Postby justdrew » Thu Mar 31, 2011 10:52 am

All of humanity could shift to solar, wind energy in less than 25 years, policy study group claims
By Stephen C. Webster | Thursday, March 31st, 2011 -- 10:37 am

Humankind has the technology, resources and capabilities to adapt to and help avert serious climate change and the crunch of a dwindling energy economy, if only the political will can be mustered -- and it's not just idealistic progressives who are saying so anymore.

In a recent report, the British non-profit Institute for Policy Research & Development (IPRD) claimed that, with targeted investments by world governments, solar power could become humanity's main source of portable energy in 25 years or less.

The catch: "Spending priorities" must change -- something that seems remarkably difficult even in the U.S., ostensibly one of the world's most advanced democracies.

Starting with the assumption that hydrocarbon energy markets are dying and renewable energy tech is the inevitable future, the group calculated how much electricity humans consume today and how much growing populations are projected to consume by 2030.

What they found is that in 19 years from now, humanity will be consuming 724 exajoules (EJ) of energy annually. Today, that figure is about 39 percent less.

Figuring in the efficiency of today's solar and wind power tech, they were able to model what it would take to rapidly replace the current petroleum power infrastructure with renewables.

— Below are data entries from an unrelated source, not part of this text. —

-- ==== Sys2Proof/Machine/State.lean ====
section
/-! DEFINITION. The machine's state as plain data: every piece of state the spec gives a rack of packages, the model's own
schedule (log 1) and counters (log 1, log 2), the reasons a step can stop, and the state after reset. -/

namespace Sys2Proof.Machine

/-! ### Accesses in flight -/

/-- A translation held by a TLB or by an access: the leaf entry, the first virtual address of its page, and whether the
page is one of 512 MiB (R228, R229). -/
structure Xl where
  pte : Word
  base : Nat
  big : Bool
  deriving DecidableEq, Repr

/-- The three address spaces (R225). -/
inductive Space where
  | glob | vault | store
  deriving DecidableEq, Repr

/-- One part of an access that performs at one place of the global order (R236, R241): an aligned access whole, a byte
of a misaligned one, an element of a gather. `loc` is the absolute location of a vault or local-store byte, `got` the
value once read. -/
structure Piece where
  va : Nat
  n : Nat
  loc : Option Nat := none
  xl : Option Xl := none
  got : Option Nat := none
  deriving DecidableEq, Repr

/-- The returning atomics of R272. -/
inductive AtOp where
  | add | min | max | and | or | xor | xchg | cas | incw | decw | badd | fadd
  deriving DecidableEq, Repr

/-- What a load-like access does with its bytes. -/
inductive AccK where
  | load | gather
  | atomic (op : AtOp) (w32 sgn : Bool) (b c : Word)
  deriving DecidableEq, Repr

/-- A load, gather or returning atomic (R261, R266, R271). `since` is the cycle its request timer started (R343),
`bad` a failure met before it performed, `prov` the message its bytes are provisional on (R327). -/
structure Acc where
  space : Space
  k : AccK
  size : Nat
  sx : Bool := false
  acq : Bool := false
  rel : Bool := false
  hint : Hint := .dflt
  pieces : List Piece
  remote : Bool := false
  since : Option Nat := none
  bad : Option (Nat × Nat) := none
  psn : Option Nat := none
  prov : Option Nat := none
  deriving DecidableEq, Repr

/-- The binding of a reduction: add, min or max on 64 or 32 bits (R275, R325). -/
structure Bind where
  op : Nat
  w32 : Bool
  sgn : Bool
  fp : Bool
  deriving DecidableEq, Repr

/-- One part of a buffered store: the bytes' location, the data and the bits it writes. -/
structure SPiece where
  va : Nat
  n : Nat
  loc : Option Nat := none
  xl : Option Xl := none
  data : Nat
  mask : Nat
  done : Bool := false
  deriving DecidableEq, Repr

/-- What a store-buffer entry is (R244, R268, R295, R297). -/
inductive StK where
  | store
  | red (b : Bind)
  | publish
  | shadow
  /-- A write of an engine command that the leading copy of a pair held (R314); `clr` clears the poison of its line (R347). -/
  | engine (clr : Bool)
  | flush (line : Nat)
  | inval (line : Nat)
  | tile
  deriving DecidableEq, Repr

/-- An entry of a thread's store buffer (R244). `bad` holds the fault code of an entry that failed (R265). -/
structure SbE where
  u : Nat
  gid : Nat
  k : StK
  rel : Bool := false
  hint : Hint := .dflt
  pieces : List SPiece
  space : Space := .glob
  remote : Bool := false
  since : Option Nat := none
  deriving DecidableEq, Repr

/-- A value of an operand: a word, or an immediate that stands in every element (R60). -/
inductive RV where
  | word (v : Word)
  | imm (n : Int)
  deriving DecidableEq, Repr

/-- A resolved destination: a register, a pair, or nothing (R62, R70). -/
inductive RD where
  | none
  | reg (n : BitVec 6)
  | pair (n : BitVec 6)
  /-- A run of registers: the destination of QPOP (R103). -/
  | run (n : BitVec 6) (count : Nat)
  deriving DecidableEq, Repr

/-- What a pending operation of a thread waits for (R109). -/
inductive PK where
  /-- A result that has been computed and travels to its register. -/
  | value (v : Word) (p : Option Bool)
  | acc (a : Acc)
  | qpush (q : Nat) (rec : List Word)
  | qpop (q n : Nat)
  | rdfe (r : Nat)
  | wrfe (r : Nat) (v : Word)
  /-- With the timeout in cycles and the cycle at which it ends. -/
  | waita (a : Acc) (cmp : Word) (deadline : Option (Nat × Nat))
  | lwait (h : Nat)
  | launch (lk : Nat)
  | twait (t : Nat) (st : TileState)
  /-- A TLDB, with what it takes to put its elements together (R295). -/
  | tldb (a : Acc) (geo : List (Nat × Nat))
  | cwait (ticket : Nat)
  /-- A group exchange that has not performed (R195). -/
  | exch
  /-- A value the trailing copy of a tandem pair waits for (R404). -/
  | copied
  deriving DecidableEq, Repr

/-- A live value of the forwarding window and the word of the gang that wrote it (R131). -/
structure WinE where
  reg : BitVec 6
  val : Word
  pos : Nat
  deriving DecidableEq, Repr

/-- A variable-latency operation of a thread that has issued and not ended. `pn` is the predicate it writes, or 7. -/
structure Pend where
  u : Nat
  gid : Nat
  k : PK
  d : RD
  pn : BitVec 3 := 7
  pc : Word := 0
  hpc : Word := 0
  hdr : Word := 0
  word : Word := 0
  nw : Nat := 0
  /-- Further registers that are pending with it: the shared register of an RDFE (R136). -/
  also : BitVec 64 := 0
  /-- The index registers before the word and after its operands were resolved (R374, R473). -/
  ix0 : Vector (BitVec 30) 8 := Vector.replicate 8 0
  ix1 : Vector (BitVec 30) 8 := Vector.replicate 8 0
  deriving DecidableEq, Repr

/-! ### Threads -/

/-- Where a thread is in its life (R95, R106, R374, R386). -/
inductive TStat where
  | free | placed | live | stopped | saved
  deriving DecidableEq, Repr

/-- What holds a thread back at its clause (R106). -/
inductive Blk where
  | bar (b : Nat) (ph : Bool)
  | group (mk : Nat)
  | lbar (n : Nat)
  deriving DecidableEq, Repr

/-- An effect that takes place at the end of the clause (R113, R114, R200, R209). -/
inductive EndOp where
  | bar (b : Nat) (ph : Bool)
  | group (mk : Nat)
  | lbar (n : Nat)
  | sleep (cycles : Nat)
  | yield
  deriving DecidableEq, Repr

/-- What a held system operation waits for (R386, R395). -/
inductive OpW where
  /-- The pre-emption of a context on the dies of a mask. -/
  | preempt (ctx : Nat) (dies : BitVec 4)
  /-- Accesses translated through entries that TLBINV dropped: thread and name. -/
  | tlb (l : List (Nat × Nat))
  /-- The self-test of a physical core of a die. -/
  | test (dk phys : Nat)
  deriving DecidableEq, Repr

/-- An arrival at a group-synchronous instruction (R193, R194): what the member contributes and where its result goes; `u`
names its pending operation. -/
structure Arr where
  mreg : Nat
  present : Bool
  addr : Word
  ins : Instr
  a : RV
  b : RV
  sub : Option Nat
  d : RD
  u : Nat
  word : Word
  deriving DecidableEq, Repr

/-- A thread's sketch (R381): written at each region head, read by a restart (R382). -/
structure Sketch where
  pc : Word := 0
  live : BitVec 32 := 0
  g : Vector Word 64 := Vector.replicate 64 0
  psn : BitVec 64 := 0
  p : BitVec 7 := 0
  ix : Vector (BitVec 30) 8 := Vector.replicate 8 0
  cvmode : BitVec 32 := 0
  nancnt : BitVec 32 := 0
  depth : Nat := 0
  spill : Nat := 0
  cmds : List Nat := []
  region : BitVec 16 := 0
  /-- The model's own: words issued up to the head (R473, R404), and of a head inside its clause (R314) the clause's address and header. -/
  nw : Nat := 0
  mid : Option (Word × Word) := none
  deriving DecidableEq, Repr

/-- The registers of one thread (R96, R123, R126, R127). -/
structure Regs where
  g : Vector Word 64 := Vector.replicate 64 0
  p : BitVec 7 := 0
  ix : Vector (BitVec 30) 8 := Vector.replicate 8 0
  win : List WinE := []
  /-- Poison marks and, for a marked register, the address of the load that marked it (R262). -/
  psn : BitVec 64 := 0
  psnA : Tab Nat := []
  /-- Registers whose value is provisional, with the message awaited (R327). -/
  prov : Tab Nat := []
  /-- Unbanked values that the last-use flags of a pending operation's word discarded, by the operation's name, as long as nothing
  has written their registers since (R374, R473). -/
  lost : List (Nat × BitVec 6 × Word) := []
  /-- Pending registers and predicates, and those made pending in the present run (R71, R109). -/
  pendG : BitVec 64 := 0
  pendP : BitVec 7 := 0
  runG : BitVec 64 := 0
  runP : BitVec 7 := 0
  deriving DecidableEq, Repr

/-- The five counters of R105. -/
structure Ctrs where
  ldc : Nat := 0
  suc : Nat := 0
  enc : Nat := 0
  frc : Nat := 0
  twc : Nat := 0
  deriving DecidableEq, Repr

/-- Values that pass from the leading to the trailing copy of a tandem pair (R404): the number of the word that took them,
counted over the words the thread has issued; `src` when they were operands (%clock, and mapped shared registers by number,
R144), else the word's results with their predicate and poison mark. -/
structure PairVal where
  pos : Nat
  src : Bool
  v : List Word := []
  regs : List (Nat × Word) := []
  p : Option Bool := none
  psn : Option Nat := none
  /-- DRAWKEY and, in coin-table mode, COINTAB as the leading copy's word read them (R223). -/
  coin : Option (Word × Option (List (BitVec 24))) := none
  /-- The access failed instead: code and address. -/
  fail : Option (Nat × Nat) := none
  /-- The value has come; an entry whose value is still awaited keeps its place in the queue. -/
  ready : Bool := true
  deriving DecidableEq, Repr

/-- An entry image of the store-signature compare buffer (R405). -/
structure SigE where
  addr : Word
  lo : Word
  hi : Word
  size : Nat
  kind : Nat
  region : BitVec 16
  space : Nat
  /-- The store itself, held by the leading copy. -/
  held : Option SbE := none
  /-- Its place in program order: the number of the word that issued it, and among the writes of one command its address. -/
  pos : Nat := 0
  sub : Nat := 0
  deriving DecidableEq, Repr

"We find that we can replace the entire existing energy infrastructure with renewables in 25 years or less," they wrote, "so long as [energy return on energy invested] of the mixed renewable power infrastructure is maintained at 20 [percent] or higher, by using merely 1% of the present fossil fuel capacity and a reinvestment of 10% of the renewable capacity per year."

IPRD researchers also claimed that "an annual contribution equal to 2% of the present energy fossil fuel capacity" would allow the mixed-tech energy infrastructure to grow along currently forecasted routes -- quite the opposite of the fearmongering so often broadcast by the more traditional energy industry.

This would ultimately allow a distributed, peer-based clean energy infrastructure to scale outwards, providing enough electricity for every person on the planet to live at "high human development requirements."

But it's not all sunshine and good news from the IPRD.

"As optimistic as our findings seem, it would be misleading if we didn’t mention some of the potential roadblocks," they cautioned. "We observe four potential obstacles to this transition. Firstly, we note that world governments do not seem sufficiently motivated to support a timely overhaul of the global fossilfuel based economy nor the creation of one that will be cleaner and more secure. In particular, the U.S. government projects that renewables will only account for 14% of the world’s total energy mix in 2035, with a minimum of 75% coming from fossil-fuels.

"We submit that sufficient political will and determination can overcome this resistance, just as in earlier eras when the stakes were set high enough—e.g., retooling the American automobile infrastructure for World War II armaments and racing to land a human on the moon."

Whether or not the American people are up to that challenge, however, is another question entirely.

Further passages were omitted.